聂候然听得也是一阵难受,连忙说道:“微名,这并不是我一个人的决定,风清确实比你更加合适,明教是你父亲创建的不假,但我们所做的一切都是为了让它更好得延续下去。”
“不是你的决定还能有谁的?你说!你说啊!不是你还能有谁?谁不知道你从小就偏爱你这个大徒弟,偏心到了骨子里,连亲侄子的东西也要给他,你说,你说说究竟还有谁也让你这么做?”
“微名……”
“你不要叫我!你说!你说!今日你若说不出个所以然,哪怕同归于尽,我也要和你们一起死在这里,我要拉着你们一起下地狱,去找父亲评评理!”
“微名!”
“你说!是谁?还有谁?你告诉我!”
“好!好!我告诉你。”聂候然捂着脖子,痛苦地闭上了眼睛。
许久,才叹息一般对着他说道:“是你父亲。”

聂候然的话音刚落, 整个房间霎时一静。
戚微名仿佛没听明白一样怔在了原地,好半天才反应过来似地冲着他喊道:“你胡说!你敢骗我!信不信我杀了你!”

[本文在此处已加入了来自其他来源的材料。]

-- ==== Sys2Proof/Machine/Integer.lean ====
section
/-!
DEFINITION. Integer and address instructions, opcodes 0x00 to 0x2B (R209 to R223).
-/
namespace Sys2Proof.Machine

/-! ### What each form computes in a lane -/

def fnAdd (i : LaneIn) : LaneOut := outCarry (i.xw + i.yw) (2 ^ 32 ≤ i.xw.toNat + i.yw.toNat)
def fnSub (i : LaneIn) : LaneOut := outCarry (i.xw - i.yw) (i.xw.toNat < i.yw.toNat)
def fnMul (i : LaneIn) : LaneOut := out32 (i.xw * i.yw)
def fnMulhiS (i : LaneIn) : LaneOut :=
  out32 (((i.xw.signExtend 64) * (i.yw.signExtend 64)).extractLsb' 32 32)
def fnMulhiN (i : LaneIn) : LaneOut :=
  out32 (((i.xw.setWidth 64) * (i.yw.setWidth 64)).extractLsb' 32 32)
def fnMad (i : LaneIn) : LaneOut := out32 (i.xw * i.yw + i.zw)
def fnAddc (i : LaneIn) : LaneOut :=
  outCarry (i.xw + i.yw + (if i.c then 1 else 0)) (2 ^ 32 ≤ i.xw.toNat + i.yw.toNat + i.c.toNat)
def fnSubb (i : LaneIn) : LaneOut :=
  outCarry (i.xw - i.yw - (if i.c then 1 else 0)) (i.xw.toNat < i.yw.toNat + i.c.toNat)
def fnMinS (i : LaneIn) : LaneOut := out32 (if i.xw.toInt ≤ i.yw.toInt then i.xw else i.yw)
def fnMinN (i : LaneIn) : LaneOut := out32 (if i.xw.toNat ≤ i.yw.toNat then i.xw else i.yw)
def fnMaxS (i : LaneIn) : LaneOut := out32 (if i.yw.toInt ≤ i.xw.toInt then i.xw else i.yw)
def fnMaxN (i : LaneIn) : LaneOut := out32 (if i.yw.toNat ≤ i.xw.toNat then i.xw else i.yw)
def fnAbs (i : LaneIn) : LaneOut := out32 (if i.xw.toInt < 0 then 0 - i.xw else i.xw)
def fnNeg (i : LaneIn) : LaneOut := outCarry (0 - i.xw) (i.xw != 0)
def fnAnd (i : LaneIn) : LaneOut := out32 (i.xw &&& i.yw)
def fnOr (i : LaneIn) : LaneOut := out32 (i.xw ||| i.yw)
def fnXor (i : LaneIn) : LaneOut := out32 (i.xw ^^^ i.yw)
def fnAndn (i : LaneIn) : LaneOut := out32 (i.xw &&& ~~~i.yw)
def fnNot (i : LaneIn) : LaneOut := out32 (~~~i.xw)
/-- Amounts from 32 upwards give 0 (R212). -/
def fnShl (i : LaneIn) : LaneOut := out32 (if 32 ≤ i.yw.toNat then 0 else i.xw <<< i.yw.toNat)
def fnShr (i : LaneIn) : LaneOut := out32 (if 32 ≤ i.yw.toNat then 0 else i.xw >>> i.yw.toNat)
/-- Amounts from 32 upwards give 32 copies of bit 31 (R212). -/
def fnSar (i : LaneIn) : LaneOut := out32 (i.xw.sshiftRight (min i.yw.toNat 31))
def fnRol (i : LaneIn) : LaneOut := out32 (i.xw.rotateLeft (i.yw.toNat % 32))

/-- The position and the effective width of a field descriptor (R213). -/
def bfPos (y : Word) : Nat := (y.extractLsb' 0 5).toNat
def bfWidth (y : Word) : Nat := min (y.extractLsb' 8 6).toNat (32 - bfPos y)
def bfMask (y : Word) : Word := BitVec.ofNat 32 ((2 ^ bfWidth y - 1) * 2 ^ bfPos y)
def fnBfxN (i : LaneIn) : LaneOut := out32 ((i.xw &&& bfMask i.yw) >>> bfPos i.yw)
def fnBfxS (i : LaneIn) : LaneOut :=
  out32 (BitVec.ofInt 32 (signedOf (bfWidth i.yw) ((i.xw &&& bfMask i.yw) >>> bfPos i.yw).toNat))
def fnBfi (i : LaneIn) : LaneOut :=
  out32 ((i.zw &&& ~~~bfMask i.yw) ||| ((i.xw <<< bfPos i.yw) &&& bfMask i.yw))

def popCount (x : Word) : Nat := ((List.range 32).filter x.getLsbD).length
def leadingZeros (x : Word) : Nat := (((List.range 32).find? fun k => x.getLsbD (31 - k))).getD 32
def trailingZeros (x : Word) : Nat := ((List.range 32).find? x.getLsbD).getD 32
def fnPopc (i : LaneIn) : LaneOut := out32 (BitVec.ofNat 32 (popCount i.xw))
def fnClz (i : LaneIn) : LaneOut := out32 (BitVec.ofNat 32 (leadingZeros i.xw))
def fnCtz (i : LaneIn) : LaneOut := out32 (BitVec.ofNat 32 (trailingZeros i.xw))
def fnBrev (i : LaneIn) : LaneOut := out32 i.xw.reverse

/-- The byte that a selector nibble picks from x and z (R215). -/
def permByte (x z : Word) (s : Nat) : Byte :=
  let b := (z ++ x).extractLsb' (8 * (s % 8)) 8
  if s < 8 then b else if b.getLsbD 7 then 0xFF else 0
def fnPermb (i : LaneIn) : LaneOut :=
  let pick (k : Nat) : Byte := permByte i.xw i.zw (i.yw.extractLsb' (4 * k) 4).toNat
  out32 (pick 3 ++ pick 2 ++ pick 1 ++ pick 0)

def fnSel (i : LaneIn) : LaneOut := out32 (if i.xw != 0 then i.yw else i.zw)
def fnMov (i : LaneIn) : LaneOut := out32 i.xw
def outBool (b : Bool) : LaneOut := out32 (if b then 1 else 0)
def fnCmpEq (i : LaneIn) : LaneOut := outBool (i.xw == i.yw)
def fnCmpNe (i : LaneIn) : LaneOut := outBool (i.xw != i.yw)
def fnCmpLtS (i : LaneIn) : LaneOut := outBool (i.xw.toInt < i.yw.toInt)
def fnCmpLeS (i : LaneIn) : LaneOut := outBool (i.xw.toInt ≤ i.yw.toInt)
def fnCmpLtN (i : LaneIn) : LaneOut := outBool (i.xw.toNat < i.yw.toNat)
def fnCmpLeN (i : LaneIn) : LaneOut := outBool (i.xw.toNat ≤ i.yw.toNat)

def fnAddw (i : LaneIn) : LaneOut := { val := i.x + i.y, carry := some (decide (2 ^ 64 ≤ i.x.toNat + i.y.toNat)) }
def fnSubw (i : LaneIn) : LaneOut := { val := i.x - i.y, carry := some (decide (i.x.toNat < i.y.toNat)) }
def fnMulwS (i : LaneIn) : LaneOut := { val := i.xw.signExtend 64 * i.yw.signExtend 64 }
def fnMulwN (i : LaneIn) : LaneOut := { val := i.xw.setWidth 64 * i.yw.setWidth 64 }
def fnMadwN (i : LaneIn) : LaneOut :=
  { val := i.xw.setWidth 64 * i.yw.setWidth 64 + i.z,
    carry := some (decide (2 ^ 64 ≤ i.xw.toNat * i.yw.toNat + i.z.toNat)) }

/-! ### The meanings -/

/-- ADD (R211). -/
def execAdd (d a b : Field) : State → Host.Outcome State Fault Refusal :=
  execWord 0x00 d a b (Pkg.Exe.short fnAdd)

/-- SUB (R211). -/
def execSub (d a b : Field) : State → Host.Outcome State Fault Refusal :=
  execWord 0x01 d a b (Pkg.Exe.short fnSub)

/-- MUL (R211). -/
def execMul (d a b : Field) : State → Host.Outcome State Fault Refusal :=
  execWord 0x02 d a b (Pkg.Exe.short fnMul)

/-- MULHI.S (R211). -/
def execMulhiS (d a b : Field) : State → Host.Outcome State Fault Refusal :=
  execWord 0x03 d a b (Pkg.Exe.short fnMulhiS)

/-- MULHI.N (R211). -/
def execMulhiN (d a b : Field) : State → Host.Outcome State Fault Refusal :=
  execWord 0x04 d a b (Pkg.Exe.short fnMulhiN)

/-- MAD (R211). -/
def execMad (d a b : Field) : State → Host.Outcome State Fault Refusal :=
  execWord 0x05 d a b (Pkg.Exe.short fnMad)

/-- ADDC (R211). -/
def execAddc (d a b : Field) : State → Host.Outcome State Fault Refusal :=
  execWord 0x06 d a b (Pkg.Exe.short fnAddc)

/-- SUBB (R211). -/
def execSubb (d a b : Field) : State → Host.Outcome State Fault Refusal :=
  execWord 0x07 d a b (Pkg.Exe.short fnSubb)

/-- MIN.S (R211). -/
def execMinS (d a b : Field) : State → Host.Outcome State Fault Refusal :=
  execWord 0x08 d a b (Pkg.Exe.short fnMinS)

/-- MIN.N (R211). -/
def execMinN (d a b : Field) : State → Host.Outcome State Fault Refusal :=
  execWord 0x09 d a b (Pkg.Exe.short fnMinN)

/-- MAX.S (R211). -/
def execMaxS (d a b : Field) : State → Host.Outcome State Fault Refusal :=
  execWord 0x0A d a b (Pkg.Exe.short fnMaxS)

/-- MAX.N (R211). -/
def execMaxN (d a b : Field) : State → Host.Outcome State Fault Refusal :=
  execWord 0x0B d a b (Pkg.Exe.short fnMaxN)

/-- ABS (R211). -/
def execAbs (d a b : Field) : State → Host.Outcome State Fault Refusal :=
  execWord 0x0C d a b (Pkg.Exe.short fnAbs)

/-- NEG (R211). -/
def execNeg (d a b : Field) : State → Host.Outcome State Fault Refusal :=
  execWord 0x0D d a b (Pkg.Exe.short fnNeg)

/-- AND (R212). -/
def execAnd (d a b : Field) : State → Host.Outcome State Fault Refusal :=
  execWord 0x0E d a b (Pkg.Exe.short fnAnd)

/-- OR (R212). -/
def execOr (d a b : Field) : State → Host.Outcome State Fault Refusal :=
  execWord 0x0F d a b (Pkg.Exe.short fnOr)

/-- XOR (R212). -/
def execXor (d a b : Field) : State → Host.Outcome State Fault Refusal :=
  execWord 0x10 d a b (Pkg.Exe.short fnXor)

/-- ANDN (R212). -/
def execAndn (d a b : Field) : State → Host.Outcome State Fault Refusal :=
  execWord 0x11 d a b (Pkg.Exe.short fnAndn)

/-- NOT (R212). -/
def execNot (d a b : Field) : State → Host.Outcome State Fault Refusal :=
  execWord 0x12 d a b (Pkg.Exe.short fnNot)

/-- SHL (R212). -/
def execShl (d a b : Field) : State → Host.Outcome State Fault Refusal :=
  execWord 0x13 d a b (Pkg.Exe.short fnShl)

/-- SHR (R212). -/
def execShr (d a b : Field) : State → Host.Outcome State Fault Refusal :=
  execWord 0x14 d a b (Pkg.Exe.short fnShr)

/-- SAR (R212). -/
def execSar (d a b : Field) : State → Host.Outcome State Fault Refusal :=
  execWord 0x15 d a b (Pkg.Exe.short fnSar)

/-- ROL (R212). -/
def execRol (d a b : Field) : State → Host.Outcome State Fault Refusal :=
  execWord 0x16 d a b (Pkg.Exe.short fnRol)

/-- BFX.S (R213). -/
def execBfxS (d a b : Field) : State → Host.Outcome State Fault Refusal :=
  execWord 0x17 d a b (Pkg.Exe.short fnBfxS)

/-- BFX.N (R213). -/
def execBfxN (d a b : Field) : State → Host.Outcome State Fault Refusal :=
  execWord 0x18 d a b (Pkg.Exe.short fnBfxN)

/-- BFI (R213). -/
def execBfi (d a b : Field) : State → Host.Outcome State Fault Refusal :=
  execWord 0x19 d a b (Pkg.Exe.short fnBfi)

/-- POPC (R214). -/
def execPopc (d a b : Field) : State → Host.Outcome State Fault Refusal :=
  execWord 0x1A d a b (Pkg.Exe.short fnPopc)

/-- CLZ (R214). -/
def execClz (d a b : Field) : State → Host.Outcome State Fault Refusal :=
  execWord 0x1B d a b (Pkg.Exe.short fnClz)

/-- CTZ (R214). -/
def execCtz (d a b : Field) : State → Host.Outcome State Fault Refusal :=
  execWord 0x1C d a b (Pkg.Exe.short fnCtz)

/-- BREV (R214). -/
def execBrev (d a b : Field) : State → Host.Outcome State Fault Refusal :=
  execWord 0x1D d a b (Pkg.Exe.short fnBrev)

/-- PERMB (R215). -/
def execPermb (d a b : Field) : State → Host.Outcome State Fault Refusal :=
  execWord 0x1E d a b (Pkg.Exe.short fnPermb)

/-- SEL (R216). -/
def execSel (d a b : Field) : State → Host.Outcome State Fault Refusal :=
  execWord 0x1F d a b (Pkg.Exe.short fnSel)

/-- MOV (R216). -/
def execMov (d a b : Field) : State → Host.Outcome State Fault Refusal :=
  execWord 0x20 d a b (Pkg.Exe.short fnMov)

/-- CMP.EQ (R217). -/
def execCmpEq (d a b : Field) : State → Host.Outcome State Fault Refusal :=
  execWord 0x21 d a b (Pkg.Exe.short fnCmpEq)

/-- CMP.NE (R217). -/
def execCmpNe (d a b : Field) : State → Host.Outcome State Fault Refusal :=
  execWord 0x22 d a b (Pkg.Exe.short fnCmpNe)

/-- CMP.LT.S (R217). -/
def execCmpLtS (d a b : Field) : State → Host.Outcome State Fault Refusal :=
  execWord 0x23 d a b (Pkg.Exe.short fnCmpLtS)

/-- CMP.LE.S (R217). -/
def execCmpLeS (d a b : Field) : State → Host.Outcome State Fault Refusal :=
  execWord 0x24 d a b (Pkg.Exe.short fnCmpLeS)

/-- CMP.LT.N (R217). -/
def execCmpLtN (d a b : Field) : State → Host.Outcome State Fault Refusal :=
  execWord 0x25 d a b (Pkg.Exe.short fnCmpLtN)

/-- CMP.LE.N (R217). -/
def execCmpLeN (d a b : Field) : State → Host.Outcome State Fault Refusal :=
  execWord 0x26 d a b (Pkg.Exe.short fnCmpLeN)

/-- ADDW (R218). -/
def execAddw (d a b : Field) : State → Host.Outcome State Fault Refusal :=
  execWord 0x27 d a b (Pkg.Exe.short fnAddw)

/-- SUBW (R218). -/
def execSubw (d a b : Field) : State → Host.Outcome State Fault Refusal :=
  execWord 0x28 d a b (Pkg.Exe.short fnSubw)

/-- MULW.S (R218). -/
def execMulwS (d a b : Field) : State → Host.Outcome State Fault Refusal :=
  execWord 0x29 d a b (Pkg.Exe.short fnMulwS)

/-- MULW.N (R218). -/
def execMulwN (d a b : Field) : State → Host.Outcome State Fault Refusal :=
  execWord 0x2A d a b (Pkg.Exe.short fnMulwN)

/-- MADW.N (R218). -/
def execMadwN (d a b : Field) : State → Host.Outcome State Fault Refusal :=
  execWord 0x2B d a b (Pkg.Exe.short fnMadwN)

end Sys2Proof.Machine
end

一边说一边双手攥拳,掌心凝力, 一副要与他同归于尽的架势。
武风清见状, 挡在聂候然的身前。
然而聂候然只是轻轻叹了口气, 然后抬手推开了他,径直向戚微名走去。
“师父?”聂候然连忙叫道。
“无事。”
聂候然说着, 继续向前走去。
“聂候然, 你真当我不敢杀你?”戚微名看着他, 双目通红, 满是恨意。
聂候然没言声,而是在距离他一步处停了下来, 然后从怀中掏出一张纸递给了他。
“这是你父亲临终的话, 这么多年来我一直贴身收藏,从未示人……”
话还没说完,就被戚微名一把夺过。
在原剧中, 这是一封用血写成的血书,但是目前只是排练, 因此只拿了一张白纸, 但丝毫不影响戚微名的发挥。
只见他一把夺过之后便迫不及待地展开,然后看了起来。
待看清里面的内容后, 眼睛一点点睁大,眼中满是难以置信。
“假的……假的, 你骗我,你骗我, 我不相信!”戚微名一边后退一边撕起了手中的信。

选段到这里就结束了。